Saturday, May 14, 2022

O'ahu: USS Bowfin submarine

When we saw the USS Arizona memorial, we were on tour time, with Patrick the short bus driver (see previous post), and didn't have time to tour the USS Bowfin, a submarine launched exactly one year after the Pearl Harbor attacks. She was nicknamed the Pearl Harbor Avenger, and saw duty in the South Pacific. Up to 85 men were crammed aboard this 311 ft. tube for up to two months at a time. We took the far less cramped, air conditioned tour.
The submarine is not wheelchair friendly. You are required to crawl through the manholes (?) as you work you way through. Steven and I demonstrate the technique here.
If you weren't an officer (about 70 men weren't), then you got a "hot bunk" in the middle of the submarine. It was hot because it was next to the batteries (the size of hot water heaters) and because your bunkmate had just exited. The crew ran in three shifts, so a single bunk would be used by three men. And they were unwashed, stinky men, because water was at a premium. Showering was "nonessential." I tried to play pretend get in the middle bunk and honestly, don't think it's possible.

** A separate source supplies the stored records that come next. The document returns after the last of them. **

/-- What arrives over the mate link about slot k, by kind: 0 OPEN, 1 record, 2 CLOSE, 3 ABORT written on the mate, 4 RELEASE,
5 refused, 6 aborted, 7 BUILT, 8 seal, 9 seal acknowledgement. Its words are a record's, or in the first the commit frame of a CLOSE or the
index of a refused record. A record that follows the CLOSE takes a BUILT copy back to BUILDING, and a seal or its acknowledgement that comes
after the start of COMMIT_FN - 1 is too late (notes/assumptions/90.md). -/
def State.mateTxn (s : State) (kind k : Nat) (w0 w1 w2 w3 : Word) : State :=
  match kind with
  | 0 =>
      if s.txnState k = txFREE ∧ !s.grave then
        ((s.openSlot k).put (R.TXN_STATUS k) F.TXN_STATUS_MIRROR 1).put (R.TXN_STATUS k) F.TXN_STATUS_ORIGIN 1
      else s.toMate (.refused k none)
  | 1 =>
      if s.copyOfMate k then
        ((if s.txnState k = txBUILT ∧ !s.grave then s.setTxn k txBUILDING else s).append k ⟨w0, w1, w2, w3⟩ true)
      else s
  | 2 =>
      if s.copyOfMate k && s.txnState k == txOPEN && !s.grave then ((s.wr (R.TXN_FN k) w0).setTxn k txBUILDING).tryBuilt k else s
  | 3 => if s.mirrored k && !s.originMate k && !s.grave then s.txnAbort k 3 else s
  | 4 =>
      if !s.copyOfMate k || s.txnState k < 5 || s.grave then s
      else if s.flag (R.TXN_STATUS k) F.TXN_STATUS_CLEANING then s.setSlot k { s.slot k with relDue := true }
      else s.freeSlot k
  | 5 => if s.mirrored k then s.refuseByMate k w0 else s
  | 6 =>
      if s.copyOfMate k && decide (s.txnState k ≤ 3) && !s.grave then s.abortTxn k 3 else s
  | 7 => if s.mirrored k && !s.originMate k then (s.setSlot k { s.slot k with mateBuilt := true }).tryBuilt k else s
  | 8 =>
      if s.copyOfMate k && s.txnState k == txBUILT && !s.grave && s.mateLimit k then s.refuseByMate k 0xFFFFFFFF
      else if s.copyOfMate k && s.txnState k == txBUILT && !s.grave then
        ({ s.setTxn k txSEALED with unionHold := s.unionHold ++ [(k, s.rd (R.TXN_FN k), s.unionRecs k)] }.setSlot k
          { s.slot k with sealRx := true }).toMate (.sealAck k)
      else s
  | 9 => if s.mirrored k && !s.originMate k && !s.mateLimit k then s.setSlot k { s.slot k with mateAck := true } else s
  | _ => s

/-- MATE_TXN_RECEIVE. -/
def execMateTxnReceive (kind : Fin 10) (k : Fin 8) (w0 w1 w2 w3 : Word) (s : State) : Out := done (s.mateTxn kind k w0 w1 w2 w3)

/-- MATE_SEAL_TIMEOUT: a mate's copy without the seal at the start of COMMIT_FN - 1. -/
def execMateSealTimeout (k : Fin 8) (s : State) : Out := done (s.mateSealDue k)

/-- MATE_ACK_TIMEOUT: a sealed transaction without the mate's acknowledgement at the start of COMMIT_FN - 1. -/
def execMateAckTimeout (k : Fin 8) (s : State) : Out := done (s.mateAckDue k)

Crew also slept in the torpodeo rooms, forward and aft. The Bowfin sunk 39 Japanese ships during WWII.
The saddest exhibit for me was the manned Kaiten submarine, which was used by Japan at the end of WWII as a torpedo. Steven stands next to one. It was a one way mission. Once the soldier entered the submarine, he could not exit as the porthole could not be opened from the inside. It was a suicide mission.
Directly behind the Kaiten was a happier exhibit of a submersible that rescued 33 men trapped in the damaged USS Squalus submarine in 1939. The men were raised in shifts in this submersible, and all 33 men lived to tell the tale.